Quick Start
Fit a Probe
from transformers import AutoModelForCausalLM, AutoTokenizer
from hprobes import HProbes
model = AutoModelForCausalLM.from_pretrained(
"google/gemma-3-4b-it",
torch_dtype="auto",
device_map="auto",
)
tokenizer = AutoTokenizer.from_pretrained("google/gemma-3-4b-it")
# samples: list of dicts with question, options (dict or list), and answer
probe = HProbes(model, tokenizer, l1_C=0.01)
probe.fit(samples, options_key="choices", answer_key="answer")
print(f"H-Neurons found: {probe.n_neurons_}")
print(f"Layer distribution: {probe.layer_distribution_}")
Score and Validate
results = probe.score()
print(f"AUROC: {results['auroc']:.3f}")
print(f"Accuracy: {results['balanced_accuracy']:.3f}")
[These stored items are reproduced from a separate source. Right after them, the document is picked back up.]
-- ==== Sys2Proof/Machine/Copy.lean ====
section
/-! DEFINITION. The copy engine (R230–R240, R268): cpgo, the elements of a transfer, its start and its completion. -/
namespace Sys2Proof.Machine

/-! ## cpgo (R233, R234, R268) -/

/-- The copy registers as the control thread captures them (R152, R268). -/
def State.copySeen (s : State) (p r : Nat) : CopyRegs :=
  (List.range 9).foldl (fun c i => c.put (0x20 + i) (s.srSeen p r (0x20 + i))) (s.row p r).copy

/-- Order 1 of R233. -/
def copyBad (c : CopyRegs) (ringCount litter : Nat) : Bool :=
  decide (c.rows = 0 ∨ c.cols = 0) || decide (6 ≤ c.dir) ||
  (decide (c.mfmt ≠ 0) && decide (c.dir = 2 ∨ c.dir = 3 ∨ c.dir = 5)) ||
  (decide (c.mfmt = 2) && decide (c.rows.toNat % 4 ≠ 0 ∨ c.cols.toNat % 4 ≠ 0)) ||
  (decide (c.mfmt = 3) && decide (c.esize ≠ 0)) ||
  (decide (c.rc ≠ 0) && decide (c.dir ≠ 1 ∧ c.dir ≠ 2)) ||
  (c.arr && decide (ringCount ≤ c.aring.toNat)) ||
  (decide (c.dir = 4 ∨ c.dir = 5) && decide (litter < 2))

/-- Orders 2 and 3 of R233 on TL and GATE. -/
def State.timelineCheck (s : State) (t : Agent) (va : BitVec 64) : Except (BitVec 8) (Option Xlate × State) :=
  if va = 0 then .ok (none, s)
  else if !canonical va then .error 0x07
  else
    match s.translateFor t va .readWrite with
    | .error c => .error c
    | .ok (xl, s') => .ok (some xl, s')

/-- The generation of the ring that an address names, 0 where it names none. -/
def Row.genOf (w : Row) (isSp : Bool) (a : BitVec 64) : Nat :=
  match isSp, copyRing a with
  | true, some n => w.gens.getD n 0
  | _, _ => 0

/-- The transfers of a core in flight (R234). -/
def State.inFlight (s : State) (core : Nat) : Nat :=
  (s.copies.filter fun t => decide (t.core = core) && decide (t.life ≠ .done) && decide (t.life ≠ .saved)).length

/-- The identifier after a TID; 0 is skipped (R234). -/
def tidAfter (t : BitVec 32) : BitVec 32 := if t + 1 = 0 then 1 else t + 1

/-- cpgo in a control thread. -/
def cpgoAt (d : BitVec 6) (s : State) (t : Agent) : Res :=
  match t with
  | .strand .. => .trap s 0x04 s.fetch.raw 0
  | .control p r =>
    let s := s.startCommand t
    let c := s.copySeen p r
    let k := s.pack p
    let w := s.row p r
    if copyBad c k.ringCount (recLitter (s.record p)) then trapIll s
    else if decide (c.tl ≠ 0) && misaligned c.tl 8 then trapAt s 0x05 c.tl
    else if decide (c.gate ≠ 0) && misaligned c.gate 8 then trapAt s 0x05 c.gate
    else
      match s.timelineCheck t c.tl with
      | .error e => trapAt s e c.tl
      | .ok (tl, s1) =>
        match s1.timelineCheck t c.gate with
        | .error e => trapAt s1 e c.gate
        | .ok (gate, s2) =>
          if c.arr && (s.ringSeen p r c.aring.toNat).isNone then trapAt s2 0x0C (c.aring.setWidth 64)
          else if 2048 ≤ s.inFlight k.core then .wait s .room
          else
            let tr : Transfer :=
              { pack := p, row := r, core := k.core, tid := w.nextTid, regs := c,
                genSrc := w.genOf (srcIsSp c.dir) c.src, genDst := w.genOf (dstIsSp c.dir) c.dst,
                genArr := if c.arr then w.gens.getD c.aring.toNat 0 else 0, tl := tl, gate := gate,
                user := s.userMode t, life := .held, left := [], cause := none, base := k.base, stageSrc := none,
                stageDst := none, sides := none, reads := [] }
            let s3 := { s2 with copies := s2.copies ++ [tr] }
            lateInt (s3.modRow p r fun w => { w with nextTid := tidAfter w.nextTid }) t d (w.nextTid.setWidth 64)
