/-- Whether the collective at the head of a row's queue has its connection, on which alone it travels (R372, R373). -/
def State.collectiveUp (s : State) (p r : Nat) (x : VEntry) : Bool :=
  s.conns.any fun c => decide (c.owner = .collective p r x.seq) && !c.slots.isEmpty

/-- XDRED_COMPLETE (R490, R491): every other participant's strip has arrived, over the collective's connection. -/
def execXdredComplete (p r : Nat) (peers : List PeerStrip) (s : State) : Result State :=
  match s.xdredHead p r with
  | none => .next s
  | some (x, vd, va, xl, op) =>
    let s := s.drainSettled (s.pack p).core
    let w := s.row p r
    let c := x.ctx
    let wv := c.wv w.width
    let (b, s1) := s.descLine (s.pack p).part xl
    let n := (descWord b 0).toNat % 2 ^ 16
    let own := (descWord b 0).toNat / 2 ^ 16 % 2 ^ 16
    let there := (List.range n).all fun i => decide (i = own) || decide ((peers.filter fun q => q.pos = i).length = 1)
    if !there || !decide (2 ≤ n ∧ n ≤ 128) || !s.collectiveUp p r x then .next s
    else
    let (routes, s) := s1.xdredRoutes p va n own
    if !s.routesUp p routes then .next (s.xdredRetire p r x xl b 2)
    else if (peers.filter fun q => decide (q.pos < n)).any fun q =>
        decide (q.vl ≠ c.vl ∨ q.vtype ≠ c.vtypeCode ∨ q.op ≠ op) then .next (s.xdredRetire p r x xl b 3)
    else
      let act := activeElems w.strands wv c.vl x.guard
      let mine := fun (e : Nat) => if act.contains e then some (elemGet w.strands wv c.ew vd e) else none
      let theirs := fun (i e : Nat) =>
        match peers.find? fun q => decide (q.pos = i) with
        | none => none
        | some q => ((q.elems.getD e none).map fun v => v.toNat % 2 ^ c.ew)
      let res := (List.range c.vl).map fun e =>
        (e, xdredElem op c.ew ((List.range n).map fun i => if i = own then mine e else theirs i e))
      let put := res.filterMap fun y => if act.contains y.1 then y.2.1.map fun v => (y.1, v) else none
      let fl := res.foldl (fun f y => f ||| y.2.2) (0 : Flags)
      match s.xdredEnd p r xl b 0 with
      | none => .next s
      | some s1 =>
        let s2 := s1.setStrands p r (putElems w.strands wv c.ew vd put)
        let s3 := if own = 0 then s2.raise (.control p r) fl else s2
        .next (((s3.setQueue p r (s3.row p r).vq.tail).vectorDone p r (s.entryRetired p r x)).consumeEntry p r x w.strands)

/-- The cycles of 1 µs at the nominal rate (R2). -/
def cyclesPerUs : Nat := 1050

/-- Whether a strip has not completed within the timeout that its descriptor names, counted from its issue (R489, R491). -/
def VEntry.timedOut (x : VEntry) (now : Nat) (b : List (BitVec 8)) : Bool :=
  let t := (descWord b 0x28).toNat % 2 ^ 32
  decide (x.cycle + cyclesPerUs * (if t = 0 then 1000 else t) ≤ now)

/-- XDRED_TIMEOUT (R491): the strip fails once a route is down or its time is over, D unchanged. DESIGN CHOICE: the time runs from the
instruction's issue, 1,050 cycles to the µs (log 149). -/
def execXdredTimeout (p r : Nat) (s : State) : Result State :=
  match s.xdredHead p r with
  | none => .next s
  | some (x, _, va, xl, _) =>
    let (b, s1) := (s.drainSettled (s.pack p).core).descLine (s.pack p).part xl
    let n := (descWord b 0).toNat % 2 ^ 16
    let own := (descWord b 0).toNat / 2 ^ 16 % 2 ^ 16
    let (routes, s1) := s1.xdredRoutes p va n own
    if !s1.routesUp p routes then .next (s1.xdredRetire p r x xl b 2)
    else if x.timedOut s.cycle b then .next (s1.xdredRetire p r x xl b 1)
    else .next s

end Sys2Proof.Machine
end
print(f"Threshold (Youden's J): {results['threshold']:.3f}")
# Causal validation: scale H-Neuron activations and measure accuracy change
cv = probe.causal_validate()
# {0.0: 0.15, 0.5: 0.22, 1.0: 0.30, 1.5: 0.28, 2.0: 0.25}
Production Hallucination Detection
No ground truth required — one or two forward passes per sample.
# Single sample
risk = probe.detect("Which organ is most affected? A) Heart B) Lung C) Liver D) Kidney\n\nAnswer:")
print(f"Risk: {risk:.3f}") # 0 = likely correct, 1 = likely hallucinating
# With a pre-computed answer letter (saves one forward pass)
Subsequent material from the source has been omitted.